Article 24 Non-Discrimination
1. Nationals of a Contracting State shall not be
subjected in the other Contracting State to any taxation or any requirement
connected therewith, which is other or more burdensome than the taxation and
connected requirements to which nationals of that other State in the same
circumstances are or may be subjected. This provision shall, notwithstanding
the provisions of Article 1, also apply to persons who are not residents of
one or both of the Contracting States.
2. The taxation of a permanent establishment which an
enterprise of a Contracting State has in the other Contracting State shall
not be less favourable levied in that other State than the taxation levied
on enterprises of that other State carrying on the same activities. This
provision shall not be construed as obliging a Contracting State to grant to
residents of the other Contracting State any personal allowances, reliefs
and reductions for taxation purposes on account of civil status or family
responsibilities which it grants to its own residents.
3. Except where the provisions of paragraph 1 of Article
9, paragraph 6 of Article 11, or paragraph 6 of Article 12, apply, interest
(other than interest treated as a dividend), royalties and other
disbursements paid by an enterprise of a Contracting State to a resident of
the other Contracting State shall, for the purpose of determining the
taxable profits of such enterprise, be deductible under the same conditions
as if they had been paid to a resident of the first-mentioned State.
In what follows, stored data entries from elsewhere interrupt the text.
-- ==== Sys2Proof/Laws/KeepsTile.lean ====
section
/-! SUPPORT. What the operations and commands of tiles, the array, the vector engine and the scratchpad keep. -/

set_option linter.all false
set_option maxRecDepth 8000

namespace Sys2Proof.Machine

/-! ### TileOps -/

theorem State.raise_keeps {a0 s : State} (h : Keeps a0 s) {t : Nat} {code : BitVec 4} {unit pc : Nat} : Keeps a0 (State.raise s t code unit pc) := by
  unfold State.raise
  try dsimp only
  with_reducible repeat' first
      | assumption | apply State.setTile_keeps | apply State.report_keeps | apply State.drawn_keeps | refine ite_keeps ?_ ?_

theorem State.bankFault_keeps {a0 s : State} (h : Keeps a0 s) {t : Nat} {f : Nat × Nat} {unit pc : Nat} : Keeps a0 (State.bankFault s t f unit pc) := by
  unfold State.bankFault
  try dsimp only
  with_reducible repeat' first
      | assumption | apply State.updTile_keeps | apply State.raise_keeps | (intro _; try dsimp only)

theorem State.tileWrite_keeps {a0 s : State} (h : Keeps a0 s) {t unit pc off : Nat} {bs : List Byte} {poison : Bool} : Keeps a0 (State.tileWrite s t unit pc off bs poison) := by
  unfold State.tileWrite
  try dsimp only
  with_reducible repeat' first
      | assumption | apply State.updTile_keeps | apply State.bankFault_keeps | (intro _; try dsimp only) | split

theorem State.closeResults_keeps {a0 s : State} (h : Keeps a0 s) {t : Nat} : ∀ x, Keeps a0 (State.closeResults s t x)
  | [] => by
    unfold State.closeResults
    try dsimp only
    with_reducible repeat' first
      | assumption | apply State.tileWrite_keeps | apply State.closeResults_keeps | refine ite_keeps ?_ ?_ | split
  | y :: l => by
    unfold State.closeResults
    try dsimp only
    with_reducible repeat' first
      | assumption | apply State.tileWrite_keeps | apply State.closeResults_keeps | refine ite_keeps ?_ ?_ | split

theorem State.settleTile_keeps {a0 s : State} (h : Keeps a0 s) {t : Nat} : Keeps a0 (State.settleTile s t) := by
  unfold State.settleTile
  try dsimp only
  with_reducible repeat' first
      | assumption | apply State.setTile_keeps | apply State.closeResults_keeps | apply State.settle_keeps

theorem State.tileBump_keeps {a0 s : State} (h : Keeps a0 s) {t c k : Nat} : Keeps a0 (State.tileBump s t c k) := by
  unfold State.tileBump
  try dsimp only
  with_reducible repeat' first
      | assumption | apply State.updTile_keeps | apply State.settleTile_keeps | (intro _; try dsimp only)

theorem State.advance_keeps {a0 s : State} (h : Keeps a0 s) {t pc : Nat} : Keeps a0 (State.advance s t pc) := by
  unfold State.advance
  try dsimp only
  with_reducible repeat' first
      | assumption | apply State.setTile_keeps | apply State.raise_keeps | refine ite_keeps ?_ ?_

theorem State.holdAt_keeps {a0 s : State} (h : Keeps a0 s) {t pc : Nat} {h : HoldOp} : Keeps a0 (State.holdAt s t pc h) := by
  unfold State.holdAt
  try dsimp only
  with_reducible repeat' first
      | assumption | apply State.updTile_keeps | (intro _; try dsimp only)

theorem State.issueAs_keeps {a0 s : State} (h : Keeps a0 s) {k : InsnKind} {t : Nat} {act : Insn → Nat → State → State} (hact : ∀ x0 x1 x2, Keeps a0 x2 → Keeps a0 (act x0 x1 x2)) : Keeps a0 (State.issueAs k t act s) := by
  unfold State.issueAs
  try dsimp only
  with_reducible repeat' first
      | assumption | apply hact | apply State.raise_keeps | apply State.advance_keeps | apply State.holdAt_keeps | refine ite_keeps ?_ ?_
      | (intro _; try dsimp only) | split

theorem State.arrive_keeps {a0 s : State} (h : Keeps a0 s) {t ch : Nat} {a : Arrival} : Keeps a0 (State.arrive s t ch a) := by
  unfold State.arrive
  try dsimp only
  with_reducible repeat' first
      | assumption | apply State.updTile_keeps | (intro _; try dsimp only)

theorem State.syncAdd_keeps {a0 s : State} (h : Keeps a0 s) {n ch : Nat} {l : List (Member × Arrival)} : Keeps a0 (State.syncAdd s n ch l) := by
  unfold State.syncAdd
  try dsimp only
  with_reducible repeat' first
      | assumption | apply State.updNode_keeps | (intro _; try dsimp only)

theorem State.syncClear_keeps {a0 s : State} (h : Keeps a0 s) {n ch : Nat} : Keeps a0 (State.syncClear s n ch) := by
  unfold State.syncClear
  try dsimp only
  with_reducible repeat' first
      | assumption | apply State.updNode_keeps | (intro _; try dsimp only)

theorem State.recall_keeps {a0 s : State} (h : Keeps a0 s) {n ch t : Nat} : Keeps a0 (State.recall s n ch t) := by
  unfold State.recall
  try dsimp only
  with_reducible repeat' first
      | assumption | apply State.updNode_keeps | apply State.syncAdd_keeps | apply State.syncClear_keeps | refine foldl_keeps ?_ _ _ ?_
      | refine foldl_keeps_fst ?_ _ _ ?_ | refine ite_keeps ?_ ?_ | (intro _; try dsimp only)

theorem State.clearArrivals_keeps {a0 s : State} (h : Keeps a0 s) {t : Nat} : Keeps a0 (State.clearArrivals s t) := by
  unfold State.clearArrivals
  try dsimp only
  with_reducible repeat' first
      | assumption | exact List.prefix_rfl | apply State.recall_keeps | refine foldl_keeps ?_ _ _ ?_ | refine foldl_keeps_fst ?_ _ _ ?_
      | refine ite_keeps ?_ ?_ | refine ite_keeps_fst ?_ ?_ | (intro _; try dsimp only) | split | dsimp only
      | (simp only [Bbx.stage_hub, Bbx.stage_east]; exact List.prefix_rfl) | exact Mram.record_perm | apply State.ctlq_keeps
      | apply State.hubctl_keeps | apply State.hub_keeps | apply State.nodes_keeps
4. An enterprise of a Contracting State, the capital of
which is wholly or partly owned or controlled, directly or indirectly, by
one or more residents of the other Contracting State, shall not be subjected
in the first-mentioned State to any taxation or any requirement connected
therewith which is other or more burdensome than the taxation and connected
requirements to which other similar enterprises of the first-mentioned State
are or may be subjected.
5. Nothing in this Article shall be construed as
preventing Israel from imposing income tax according to its laws, in
addition to the tax imposed upon the profits of a company resident in
Ireland, on the amount of the remittance from Israel of profits made by a
permanent establishment of such Irish company situated in Israel at a rate
not exceeding the rate applicable to dividends as specified in paragraph 1
of Article 10.
6. Payments made by an individual who is a resident of a
Contracting State to a pension scheme established in the other Contracting
State may be relieved from tax in the first-mentioned State; in such case
relief from tax shall be given in the same way and subject to the same
conditions and limitations as if the pension scheme was recognised for tax
purposes by the first-mentioned State, and as if the individual was making
the contributions to such a pension scheme in that State, provided that:
(a) the pension scheme is accepted by the competent
authority of that State as corresponding to a pension scheme recognised for
tax purposes by that State;
(b) the individual was a resident of, and was
contributing for a period in excess of two years to the pension scheme in,
the other Contracting State before he became a resident of the
first-mentioned State; and
(c) for the period during which the individual is
entitled to relief under this paragraph for contributions to the pension
scheme in the other Contracting State, such individual shall be precluded
from enjoying any tax relief granted by the other Contracting State in
respect of the same contributions.
Article 25 Mutual Agreement Procedure
1. Where a person considers that the actions of one or
both of the Contracting States result or will result for him in taxation not
in accordance with the provisions of this Convention, he may, irrespective
of the remedies provided by the domestic law of those States, present his
case to the competent authority of the Contracting State of which he is a
resident or, if his case comes under paragraph 1 of Article 24, to that of
the Contracting State of which he is a national. The case must be presented
within three years from the first notification of the action resulting in
taxation not in accordance with the provisions of the Convention.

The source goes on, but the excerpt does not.